Charlotte Morris is back with her breathtaking new album, ‘both sides’. She invites listeners to witness a life unfolding in real time- not as a polished highlight reel, but in all its beautiful contradictions. From the first note to the final hush, it’s clear this is a record written not just from the heart, but from the marrow.

Across thirteen carefully sculpted tracks, Morris captures what so many albums attempt and few achieve: emotional clarity without losing complexity. There’s a richness here- not just in the instrumentation, which stretches from delicate acoustic lines to sweeping string arrangements, but in the way every lyric feels like it’s been lived. Whether she’s wrestling with loss, reclaiming power, honouring her roots, or raising a glass to the people she’s met along the way, Morris keeps the listener close, like a confidante.

‘both sides’ opens with ‘raised by a woman’, a gentle powerhouse that nods to the women who shape us in quiet, unshakeable ways. From there, the album becomes a tapestry of memory and introspection: ‘created me’ reaches deep into ancestral connection, ‘maine’ finds solace in places that raised her, and ‘villain’ and ‘changing my number’ lean into heartbreak with just enough bite to remind you she’s no stranger to reinvention.

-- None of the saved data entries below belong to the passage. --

-- ==== Sys2Proof/Tests/Slice0.lean ====
section
/-! SUPPORT. Tests, and the witnesses of the statements' hypotheses. Words and expected values are those of
spec/95_test_vectors.md section 2 (its table named in each heading). -/

namespace Sys2Proof.Tests

open Sys2Proof.Machine

/-! Well-formedness: an ill-formed term for each check, and the bounds themselves. -/

theorem test_wf_imm15_high : (Instr.addi 3 4 16384).wf = false := by decide
theorem test_wf_imm15_low : (Instr.lb 3 4 (-16385)).wf = false := by decide
theorem test_wf_imm15_bounds : (Instr.addi 3 4 16383).wf = true ∧ (Instr.sw 3 4 (-16384)).wf = true := by decide
theorem test_wf_jump15_high : (Instr.beq 3 4 65536).wf = false := by decide
theorem test_wf_jump15_low : (Instr.jalr 3 4 (-65540)).wf = false := by decide
theorem test_wf_jump15_alignment : (Instr.bgeu 3 4 6).wf = false := by decide
theorem test_wf_jump15_bounds : (Instr.bne 3 4 65532).wf = true ∧ (Instr.jalr 3 4 (-65536)).wf = true := by decide
theorem test_wf_jump20_high : (Instr.jal 1 2097152).wf = false := by decide
theorem test_wf_jump20_low : (Instr.jal 1 (-2097156)).wf = false := by decide
theorem test_wf_jump20_alignment : (Instr.jal 1 2).wf = false := by decide
theorem test_wf_jump20_bounds : (Instr.jal 1 2097148).wf = true ∧ (Instr.jal 1 (-2097152)).wf = true := by decide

The magic of Morris lies in how seamlessly she transitions from folk balladeer to narrator of barroom tales. On ‘neighborhood bar’, she loosens her grip and lets in a little chaos, proving that she can tell a story with a wink just as easily as with a tear. Still, it’s on songs like ‘living & loving’ and ‘come tomorrow’ where her voice lands deepest. These are songs that feel like pages ripped from a journal and held out with open hands.

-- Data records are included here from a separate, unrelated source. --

/-- Harbour's power state: whether the power stage runs; the profile and the top's rating; a profile read once and when (R421);
POWER_CAP's setting, order and floors, `none` at their defaults; the latency tolerance in µs; the last window's demands, grants,
ceiling; the module's draws of the windows of the last second with the tide of each one's end (Table 12.6); the duty patterns of both classes (R430, R431); since when the cap is unmet, the last shedding, queues shed (R432);
half tokens of the module's wake bucket (R434); the device's idle state and since when (R440). -/
structure Power where
  on : Bool
  profile : Nat
  rating : Option Nat
  topPending : Option (Nat × Word)
  cap : Option Nat
  order : BitVec 6
  floors : Option Shares
  tolerance : Nat
  demand : Shares
  grant : Shares
  ceiling : Nat
  draws : List (Word × Nat)
  duty : Nat
  dutyDet : Nat
  unmet : Option Word
  lastShed : Option Word
  shed : List Nat
  tokens : Nat
  idle : Nat
  idleSince : Word
deriving DecidableEq, Repr

/-- A trip record (R450). -/
structure Trip where
  code : BitVec 8
  stage : Nat
  tide : Word
  reading : Word
  posted : Bool
deriving DecidableEq, Repr

/-- The Lighthouse and the limiter (R446-R452): the stage of Clamp in force, Shed, the code of the latest trip, the last 16 trips
oldest first and how many there have been, a failed self-check, the last heartbeat, the limiter's gate, the decoded cooling kind. -/
structure Lighthouse where
  clamp : Nat
  shed : Bool
  code : BitVec 8
  trips : List Trip
  count : Nat
  fault : Bool
  beat : Word
  limiter : Bool
  kind : Nat
deriving DecidableEq, Repr

/-! ### Boot, identity and the module's interfaces (ch. 16, 17) -/

/-- A firmware image in flash (Table 16.3): SVN, VERSION and the digest of its header. -/
structure FwImage where
  svn : Nat
  version : Nat
  digest : BitVec 384
deriving DecidableEq, Repr

/-- The on-package flash (Table 16.1), the part record apart: the image that an update or recovery last wrote, whether the image region
holds none (R487), MIN_SVN and BOOT_FAILS, the owner record's digest, the service record
(field repairs as isle, row and spare; retired frames; withdrawn cores; substitutions of logical cores by spare positions; ageing
adders; port configurations), and the HSS state. -/
structure Flash where
  firmware : Option FwImage
  erased : Bool
  minSvn : Nat
  bootFails : Nat
  owner : Option (BitVec 384)
  repairs : List (Nat × Nat × Nat)
  retired : List Nat
  withdrawn : List Nat
  spares : Map Nat
  ageing : Map Nat
  net : Map NetConfig
  hss : BitVec 40
deriving DecidableEq, Repr

/-- Where the boot stands: before the end of its stages; ready; halted in stage 0 with a reason; recovery; recovery with a DIAG
image running (R474-R491). -/
inductive BootPhase where
  | stages
  | ready
  | partRecordFail
  | pufFail
  | recovery
  | diag
deriving DecidableEq, Repr

/-- A recovery session (R489-R491): its number, the kind and total that its OFFER gave, the ranges held, the READs outstanding with
the tide of their last sending, the tide of the last DATA. -/
structure Session where
  id : BitVec 32
  kind : BitVec 8
  total : Nat
  held : List (Nat × Nat)
  reads : List (Nat × Word)
  lastData : Word
deriving DecidableEq, Repr

/-- The keys of the security block (R470): the DeviceID key, the HSS identity key and the storage key depend on the seed alone, the alias key
on the running firmware too, and without one there is none. No answer carries a private key. -/
structure Keys where
  deviceId : BitVec 384
  hssIdentity : BitVec 384
  storage : BitVec 384
  aliasKey : Option (BitVec 384)
deriving DecidableEq, Repr

/-- Boot state: the phase, the device seed and the keys derived from it, the running image, measurements 5 (`map`) and 7 (`config`) as they
were last taken (Table 16.6), the SESSION last announced and when, the open recovery session, whether the last module reset asked for
recovery. -/
structure Boot where
  phase : BootPhase
  seed : Option (BitVec 384)
  keys : Option Keys
  running : Option FwImage
  map : BitVec 384
  config : BitVec 384
  announced : Option (BitVec 32)
  announcedAt : Option Word
  session : Option Session
  askRecovery : Bool
deriving DecidableEq, Repr

/-- A measurement as SPDM returns it (Table 16.6): its index and its value. -/
structure Measured where
  index : Nat
  value : Nat
deriving DecidableEq, Repr

/-- What certificate slot 0 says of this device (R481): the public DeviceID and alias keys, and measurements 1-3. -/
structure CertChain where
  deviceId : BitVec 768
  aliasKey : BitVec 768
  measured : List Measured
deriving DecidableEq, Repr

/-- What an SPDM request is answered with (R479-R483). -/
inductive SpdmAnswer where
  | version
  | capabilities
  | algorithms
  | digests
  | certificate (chain : CertChain)
  | challengeAuth
  | keyExchange (session : BitVec 32)
  | heartbeatAck
  | keyUpdateAck
  | chunk
  | endSession
  | sessionRefused
  | unsupportedRequest
  | invalidRequest
  | busy
  | unspecified
deriving DecidableEq, Repr

/-- What a firmware update is answered with (R486). -/
inductive UpdateAnswer where
  | accepted
  | alreadyInUpdateMode
  | verifyFailed
  | applyComplete
  | applyFailed
deriving DecidableEq, Repr

/-- What a PLDM request is answered with (R506, R507, R509, Table 17.7). -/
inductive PldmAnswer where
  | success
  | tid
  | base
  | numericSensor (id : BitVec 16) (value : Nat)
  | profileSensor (profile : Nat)
  | lighthouseSensor (state : Nat)
  | pdr
  | invalidData
  | notReady
deriving DecidableEq, Repr

/-- An answer or message that leaves the module by a path other than HMP. -/
inductive Reply where
  | spdm (b : Binding) (a : SpdmAnswer)
  | measurements (b : Binding) (ms : List Measured) (signed : Bool)
  | hssIdentity (b : Binding)
  | hssSignature (b : Binding) (q : BitVec 40)
  | update (a : UpdateAnswer)
  | pldm (a : PldmAnswer)
  | netConfig (port : Nat) (n : NetConfig) (mac : BitVec 48)
  | trips (ts : List Trip)
  | tripEvent (t : Trip)
  | bootHalt (puf : Bool)
  | recovery (kind : BitVec 8) (session : BitVec 32) (status : BitVec 8) (offset length : Nat)
  | mctp (b : Binding)
  | arp (port : Bool) (target : BitVec 128)
  | roceAck (qp : Nat)
  | roceData (qp : Nat) (data : List Byte)
  | roceAccessNak (qp : Nat)
  | roceInvalidNak (qp : Nat)
  | roceConnected (qp : Nat)
deriving DecidableEq, Repr

/-- The module's interfaces (ch. 17): sent messages; port configurations in force and link speeds in Gb/s by port; the I3C dynamic
address and slot; the recovery server; PWR_EN, whether the input is in range, and since when it has been; SPDM connections with a
signed response and open secure sessions (R480, R482); what the HSS rate
limit leaves, in ticks, and since when (R483); whether an update is in progress. -/
structure Module where
  replies : List Reply
  net : Map NetConfig
  link : Map Nat
  i3c : Option (BitVec 7)
  slot : BitVec 3
  server : Option (BitVec 128)
  pwrEn : Bool
  inputOk : Bool
  inputSince : Word
  signed : List Binding
  sessions : List (Binding × BitVec 32)
  hssLevel : Nat
  hssAt : Word
  updating : Bool
deriving DecidableEq, Repr

/-! ### The whole block -/

/-- The state of the block. `pending` is the queue of commands that wait, oldest first; `free` numbers free values (log 1). -/
structure State where
  cores : Map Core
  isles : Vector Isle 8
  coves : Map Cove
  mem : Bytes
  marks : List Nat
  frames : Map FrameTag
  deep : Deep
  hb : Harbour
  tide : Word
  strait : Strait
  rep : Report
  power : Power
  lh : Lighthouse
  flash : Flash
  boot : Boot
  io : Module
  free : Nat
  pending : List Instr
deriving DecidableEq, Repr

Her closing cover of Joni Mitchell’s ‘Both Sides Now’ isn’t just an homage- it’s a torch being carried forward. She places herself firmly in a lineage of women songwriters who believe the truth doesn’t have to be loud to be life-changing.

With ‘both sides’ Charlotte Morris has made something deeply personal, but it’s the kind of personal that leaves space for the listener to see themselves in every verse. And that, ultimately, is what makes this record essential.